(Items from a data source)
= Beginning of Section =

-- ==== Sys2Proof/Machine/Dispatch.lean ====
section
/-! DEFINITION. The meaning of each command, one arm per constructor of Instr. -/

namespace Sys2Proof.Machine

/-- `Exec` and `accept` of 20_memory.md R46 for the command `i`. -/
def exec (i : Instr) (s : State) : Host.Outcome State Fault Refusal :=
  match i with
  | .setBrightness arg => Sys2Proof.Machine.execSetBrightness arg s
  | .enableMux => Sys2Proof.Machine.execEnableMux s
  | .disableMux => Sys2Proof.Machine.execDisableMux s
  | .setDigitOrder arg => Sys2Proof.Machine.execSetDigitOrder arg s
  | .setDecimalPlaces arg => Sys2Proof.Machine.execSetDecimalPlaces arg s
  | .clear => Sys2Proof.Machine.execClear s
  | .sendDec arg => Sys2Proof.Machine.execSendDec arg s
  | .sendDecReal arg => Sys2Proof.Machine.execSendDecReal arg s
  | .sendHex arg => Sys2Proof.Machine.execSendHex arg s
  | .segmentTest => Sys2Proof.Machine.execSegmentTest s
  | .reservedAB op arg => Sys2Proof.Machine.execReservedAB op arg s
  | .reservedCF op arg => Sys2Proof.Machine.execReservedCF op arg s

end Sys2Proof.Machine
end

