/-- R47 (b), (d): accepting emits nothing; after that no event is lost, doubled or reordered, and each step emits at
most one. -/
def Obligations.EventsLeaveInOrder : Prop :=
  ∀ s t : State, s.hasBeenReset = true → s.pins.rst = false → step s = .next t →
    (s.seq = .idle → t.sent = s.sent) ∧
    (s.seq ≠ .idle → t.sent ++ t.seq.pend = s.sent ++ s.seq.pend ∧
      (t.sent = s.sent ∨ ∃ e, t.sent = s.sent ++ [e]))

/-- R52 (the spec's inference from R43 and R46): `cmd_ready` returns to 1 only by the `frame_done` of the last frame,
with every event emitted. -/
def Obligations.ReadyReturnsAfterLastFrame : Prop :=
  ∀ s t : State, s.Inv → s.hasBeenReset = true → s.seq ≠ .idle → step s = .next t → t.seq = .idle →
    s.seq = .awaitDone [] ∧ s.pins.frameDone = true ∧ s.sent.getLast? = some .endFrame ∧ t.sent = s.sent

/-- R20, R21, R23, R25, R26, R29: each configuration register changes only in a step that accepts one of the commands
the table names as its writers, or by reset. -/
def Obligations.ConfigurationWriters : Prop :=
  ∀ s t : State, s.pins.rst = false → step s = .next t →
    let i := decode s.pins.cmdWord
    let accepted := s.hasBeenReset = true ∧ s.seq = .idle ∧ s.pins.cmdValid = true
    (t.cfg.cmd = s.cfg.cmd ∨ (accepted ∧ ((∃ a, i = .setBrightness a) ∨ i = .enableMux ∨ i = .disableMux))) ∧
    (t.cfg.muxEn = s.cfg.muxEn ∨ (accepted ∧ (i = .enableMux ∨ i = .disableMux))) ∧
    (t.cfg.rev = s.cfg.rev ∨ (accepted ∧ ∃ a, i = .setDigitOrder a)) ∧
    (t.cfg.dp = s.cfg.dp ∨ (accepted ∧ ∃ a, i = .setDecimalPlaces a)) ∧
    t.cfg.addr = s.cfg.addr

/-- With the host's duties kept, no step stops (R160, R172: the block has no fault, and the only refusals are a
reserved word, reset while busy and a command before the first reset). -/
def Obligations.LegalStepsNeverStop : Prop :=
  ∀ s : State, s.hasBeenReset = true → s.HostLegal → ∃ t, step s = .next t

/-- The invariant of Safety.lean (R31, R44, R46) holds at reset. -/
def Obligations.InvariantHoldsAtReset : Prop := State.reset.Inv

/-- Every step keeps the invariant of Safety.lean: R31 (a) to (d), the transport contract R44 over everything emitted
and pending, and the phase's own shape R46. -/
def Obligations.StepKeepsInvariant : Prop := ∀ s t : State, s.Inv → step s = .next t → t.Inv

/-- R31 (the spec's inference from R21, R23, R26, R29, R110 to R114 and R180): from every reset state and every
sequence of commands, (a) to (e). -/
def Obligations.RunsKeepConfigurationInvariant : Prop :=
  ∀ (k : Nat) (s t : State) (a : BusAddr),
    s.hasBeenReset = true → s.seq = .idle →
    s.cfg = { cmd := 0x00, muxEn := false, rev := false, dp := 0, addr := a } →
    (∀ p ∈ s.inputs, p.rst = false) → Host.Core.run core k s = .next t →
    (muxbField t.cfg.cmd = 0b111#3 ↔ t.cfg.muxEn = true) ∧ (muxbField t.cfg.cmd = 0b000#3 ↔ t.cfg.muxEn = false) ∧
    t.cfg.cmd.getLsbD 7 = false ∧ t.cfg.cmd.getLsbD 3 = false ∧
    (∀ j k, 4 ≤ j → j ≤ 6 → 4 ≤ k → k ≤ 6 → t.cfg.cmd.getLsbD j = true → t.cfg.cmd.getLsbD k = true → j = k) ∧
    t.cfg.dp.val ≤ 4 ∧ t.cfg.addr = a

/-- R46, R52, R172: under an environment that makes progress the block emits what is pending, in order, and reaches
`Idle` in exactly the counted steps, changing nothing else. -/
def Obligations.CooperativeEnvironmentDrains : Prop :=
  ∀ (s : State) (rest : List Pins), s.Inv → s.hasBeenReset = true →
    s.inputs = List.replicate s.seq.drainSteps Pins.cooperative ++ rest →
    Host.Core.run core s.seq.drainSteps s =
      .next { s with seq := .idle, sent := s.sent ++ s.seq.pend, inputs := rest }

/-- R46, R47 (a): a command presented to a ready block and then an environment that makes progress: the block ends in
`Idle` with the command's configuration and with the command's events, and no others, added to what was emitted. -/
def Obligations.AcceptedCommandCompletes : Prop :=
  ∀ (s u : State) (p : Pins) (rest : List Pins), s.Inv → s.hasBeenReset = true → s.seq = .idle →
    p.rst = false → p.cmdValid = true → exec (decode p.cmdWord) s = .next u →
    s.inputs = p :: (List.replicate u.seq.drainSteps Pins.cooperative ++ rest) →
    Host.Core.run core (1 + u.seq.drainSteps) s =
      .next { s with cfg := u.cfg, seq := .idle, sent := s.sent ++ u.seq.pend, inputs := rest }
end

= End of Section =

**What you have to do:** A complete, exact copy of the records is what is needed.

**Answer space:**
-- ==== Sys2Proof/Machine/Dispatch.lean ====
section
/-! DEFINITION. The meaning of each command, one arm per constructor of Instr. -/

namespace Sys2Proof.Machine

/-- `Exec` and `accept` of 20_memory.md R46 for the command `i`. -/
def exec (i : Instr) (s : State) : Host.Outcome State Fault Refusal :=
  match i with
  | .setBrightness arg => Sys2Proof.Machine.execSetBrightness arg s
  | .enableMux => Sys2Proof.Machine.execEnableMux s
  | .disableMux => Sys2Proof.Machine.execDisableMux s
  | .setDigitOrder arg => Sys2Proof.Machine.execSetDigitOrder arg s
  | .setDecimalPlaces arg => Sys2Proof.Machine.execSetDecimalPlaces arg s
  | .clear => Sys2Proof.Machine.execClear s
  | .sendDec arg => Sys2Proof.Machine.execSendDec arg s
  | .sendDecReal arg => Sys2Proof.Machine.execSendDecReal arg s
  | .sendHex arg => Sys2Proof.Machine.execSendHex arg s
  | .segmentTest => Sys2Proof.Machine.execSegmentTest s
  | .reservedAB op arg => Sys2Proof.Machine.execReservedAB op arg s
  | .reservedCF op arg => Sys2Proof.Machine.execReservedCF op arg s

end Sys2Proof.Machine
end

/-- R47 (b), (d): accepting emits nothing; after that no event is lost, doubled or reordered, and each step emits at
most one. -/
def Obligations.EventsLeaveInOrder : Prop :=
  ∀ s t : State, s.hasBeenReset = true → s.pins.rst = false → step s = .next t →
    (s.seq = .idle → t.sent = s.sent) ∧
    (s.seq ≠ .idle → t.sent ++ t.seq.pend = s.sent ++ s.seq.pend ∧
      (t.sent = s.sent ∨ ∃ e, t.sent = s.sent ++ [e]))

/-- R52 (the spec's inference from R43 and R46): `cmd_ready` returns to 1 only by the `frame_done` of the last frame,
with every event emitted. -/
def Obligations.ReadyReturnsAfterLastFrame : Prop :=
  ∀ s t : State, s.Inv → s.hasBeenReset = true → s.seq ≠ .idle → step s = .next t → t.seq = .idle →
    s.seq = .awaitDone [] ∧ s.pins.frameDone = true ∧ s.sent.getLast? = some .endFrame ∧ t.sent = s.sent

/-- R20, R21, R23, R25, R26, R29: each configuration register changes only in a step that accepts one of the commands
the table names as its writers, or by reset. -/
def Obligations.ConfigurationWriters : Prop :=
  ∀ s t : State, s.pins.rst = false → step s = .next t →
    let i := decode s.pins.cmdWord
    let accepted := s.hasBeenReset = true ∧ s.seq = .idle ∧ s.pins.cmdValid = true
    (t.cfg.cmd = s.cfg.cmd ∨ (accepted ∧ ((∃ a, i = .setBrightness a) ∨ i = .enableMux ∨ i = .disableMux))) ∧
    (t.cfg.muxEn = s.cfg.muxEn ∨ (accepted ∧ (i = .enableMux ∨ i = .disableMux))) ∧
    (t.cfg.rev = s.cfg.rev ∨ (accepted ∧ ∃ a, i = .setDigitOrder a)) ∧
    (t.cfg.dp = s.cfg.dp ∨ (accepted ∧ ∃ a, i = .setDecimalPlaces a)) ∧
    t.cfg.addr = s.cfg.addr

/-- With the host's duties kept, no step stops (R160, R172: the block has no fault, and the only refusals are a
reserved word, reset while busy and a command before the first reset). -/
def Obligations.LegalStepsNeverStop : Prop :=
  ∀ s : State, s.hasBeenReset = true → s.HostLegal → ∃ t, step s = .next t

/-- The invariant of Safety.lean (R31, R44, R46) holds at reset. -/
def Obligations.InvariantHoldsAtReset : Prop := State.reset.Inv

/-- Every step keeps the invariant of Safety.lean: R31 (a) to (d), the transport contract R44 over everything emitted
and pending, and the phase's own shape R46. -/
def Obligations.StepKeepsInvariant : Prop := ∀ s t : State, s.Inv → step s = .next t → t.Inv

/-- R31 (the spec's inference from R21, R23, R26, R29, R110 to R114 and R180): from every reset state and every
sequence of commands, (a) to (e). -/
def Obligations.RunsKeepConfigurationInvariant : Prop :=
  ∀ (k : Nat) (s t : State) (a : BusAddr),
    s.hasBeenReset = true → s.seq = .idle →
    s.cfg = { cmd := 0x00, muxEn := false, rev := false, dp := 0, addr := a } →
    (∀ p ∈ s.inputs, p.rst = false) → Host.Core.run core k s = .next t →
    (muxbField t.cfg.cmd = 0b111#3 ↔ t.cfg.muxEn = true) ∧ (muxbField t.cfg.cmd = 0b000#3 ↔ t.cfg.muxEn = false) ∧
    t.cfg.cmd.getLsbD 7 = false ∧ t.cfg.cmd.getLsbD 3 = false ∧
    (∀ j k, 4 ≤ j → j ≤ 6 → 4 ≤ k → k ≤ 6 → t.cfg.cmd.getLsbD j = true → t.cfg.cmd.getLsbD k = true → j = k) ∧
    t.cfg.dp.val ≤ 4 ∧ t.cfg.addr = a

/-- R46, R52, R172: under an environment that makes progress the block emits what is pending, in order, and reaches
`Idle` in exactly the counted steps, changing nothing else. -/
def Obligations.CooperativeEnvironmentDrains : Prop :=
  ∀ (s : State) (rest : List Pins), s.Inv → s.hasBeenReset = true →
    s.inputs = List.replicate s.seq.drainSteps Pins.cooperative ++ rest →
    Host.Core.run core s.seq.drainSteps s =
      .next { s with seq := .idle, sent := s.sent ++ s.seq.pend, inputs := rest }

/-- R46, R47 (a): a command presented to a ready block and then an environment that makes progress: the block ends in
`Idle` with the command's configuration and with the command's events, and no others, added to what was emitted. -/
def Obligations.AcceptedCommandCompletes : Prop :=
  ∀ (s u : State) (p : Pins) (rest : List Pins), s.Inv → s.hasBeenReset = true → s.seq = .idle →
    p.rst = false → p.cmdValid = true → exec (decode p.cmdWord) s = .next u →
    s.inputs = p :: (List.replicate u.seq.drainSteps Pins.cooperative ++ rest) →
    Host.Core.run core (1 + u.seq.drainSteps) s =
      .next { s with cfg := u.cfg, seq := .idle, sent := s.sent ++ u.seq.pend, inputs := rest }
end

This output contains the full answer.